◆ **Problem statement**: Copy every line from the records below that holds the word "quiesced".

◆ **Source data**:
/-- Encrypt a line of HBM in place: what stands there in plaintext then reads the same under the key, and a line that
stands under a key is encrypted again (R389). -/
def State.sealLine (s : State) (asid line : Nat) : State := s.setHbmLine line asid (s.memLine line)

/-- The work of a key command is done. -/
def State.keyDone (s : State) : State :=
  let fin := fun (s : State) => ({ s with keyr := { s.keyr with busy := none } } : State)
  match s.keyr.busy with
  | none => s
  | some (.install a) =>
    let k := s.keys.get Key.none a
    fin { s with keys := s.keys.set Key.none a { key := Config.freshKey a s.clock, valid := true, gen := k.gen + 1 } }
  | some (.destroy a) =>
    let s := s.recallWhere (s.taggedWith a)
    fin { s with keys := s.keys.upd Key.none a fun k => { k with key := 0, valid := false } }
  | some (.seal a base n) =>
    let s := s.recallWhere fun l => decide (base / 128 ≤ l) && decide (l < base / 128 + 32 * n)
    fin ((coreRun (base / 128) (32 * n)).foldl (State.sealLine · a) s)

def execKeyctlComplete (s : State) : Host.Outcome State Fault Refusal := .next s.keyDone

/-! ### Quiesce and reset of a compute die (R391 to R396) -/

def State.dq (s : State) (d : Nat) : Dq := s.dqs.get {} d

def State.setDq (s : State) (d : Nat) (q : Dq) : State := { s with dqs := s.dqs.set {} d q }

/-- Clear the ready bits of a compute die and its vault die, which set again at the return to service. -/
def State.clearDie (s : State) (d : Nat) : State :=
  let m : Word64 := ~~~ ((1#64 <<< d) ||| (1#64 <<< (8 + d)))
  { s with rdymap := s.rdymap &&& m, released := s.released &&& m }

/-- OUT for every core of a die (R345). -/
def State.outDie (s : State) (d : Nat) : State :=
  (coreRun (64 * d) 64).foldl (fun s c => { s with occ := s.occ.set occReset c (s.occOf c ||| (1#64 <<< 63)) }) s

/-- Blocks of the cohorts that have a block on a die. -/
def State.dieCohorts (s : State) (d : Nat) : List Nat :=
  ((s.cohorts.filter fun c => c.2.members.any fun i =>
    let b := s.block i
    b.live && !b.saved && dieOf b.pcore == d).flatMap fun c => c.2.members).filter fun i => (s.block i).live

/-- Items of a die's agents pass to agents on other dies (R339). -/
def State.passDie (s : State) (d : Nat) : State := (coreRun (64 * d) 64).foldl State.passOn s

/-- CMD 1: the die is quiesced. -/
def State.quiesce (s : State) (d : Nat) : State :=
  let q := s.dq d
  if q.st != .service || q.busy then s
  else
    let s := s.setDq d { q with busy := true, st := .quiescing }
    let s := ((s.clearDie d).outDie d).passDie d
    let s := (coreRun (64 * d) 64).foldl (fun s c => (coreRun 0 4).foldl (fun s _ => s.takeStart c) s) s
    (s.dieCohorts d).foldl State.preemptBlock s

def execDieQuiesce (d : Fin 8) (s : State) : Host.Outcome State Fault Refusal := .next (s.quiesce d.val)

/-- A level that has not returned its quiesce token after 500 µs: its die is quiesced and reset (R337). -/
def execQuiesceTokenTimeout (vi q die : Nat) (s : State) : Host.Outcome State Fault Refusal :=
  .next (if q < 32 && die < 8 && (s.tokens false vi q).contains (64 + die) then s.quiesce die else s)

/-- No block on the die is left. -/
def State.dieEmpty (s : State) (d : Nat) : Bool :=
  (s.blocks.all fun c => !c.2.live || c.2.saved || dieOf c.2.pcore != d)
    && s.mail.all fun c => c.1 / 64 != d || c.2.recs.isEmpty

/-- Evict every line of the cluster caches of a die (R96, R392). -/
def State.drainDie (s : State) (d : Nat) : State :=
  let s := (coreRun (64 * d) 64).foldl State.drainCore s.deliverAll
  (coreRun (8 * d) 8).foldl (fun s k =>
    s.cachedLines.foldl (fun s line => s.evictCluster k line) s) s

/-- Reset a die: its cores, caches and agents hold nothing. -/
def State.resetDie (s : State) (d : Nat) : State :=
  let s := (coreRun (64 * d) 64).foldl (fun s c => (s.flushL1 c).setGroup (c * 17 + 16) Group.empty) s
  { s with
    wtq := s.wtq.filter fun e => dieOf e.core != d
    tlb := s.tlb.filter fun t => !(t.unit < 512 && t.unit / 64 == d) && !(512 ≤ t.unit && (t.unit - 512) / 8 == d)
    mail := s.mail.filter fun c => c.1 / 64 != d }

/-- A fenced die returns at once the quiesce tokens that it owes (R337, R392). -/
def State.fenceTokens (s : State) (d : Nat) : State :=
  let s := s.queues.foldl (fun s c => s.tokenOf false (c.1 / 32) (c.1 % 32) (64 + d)) s
  s.ctxs.foldl (fun s c => s.tokenOf true (c.1 / 256) (c.1 % 256) (64 + d)) s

◆ **Solved problem**:
/-- CMD 1: the die is quiesced. -/
/-- A level that has not returned its quiesce token after 500 µs: its die is quiesced and reset (R337). -/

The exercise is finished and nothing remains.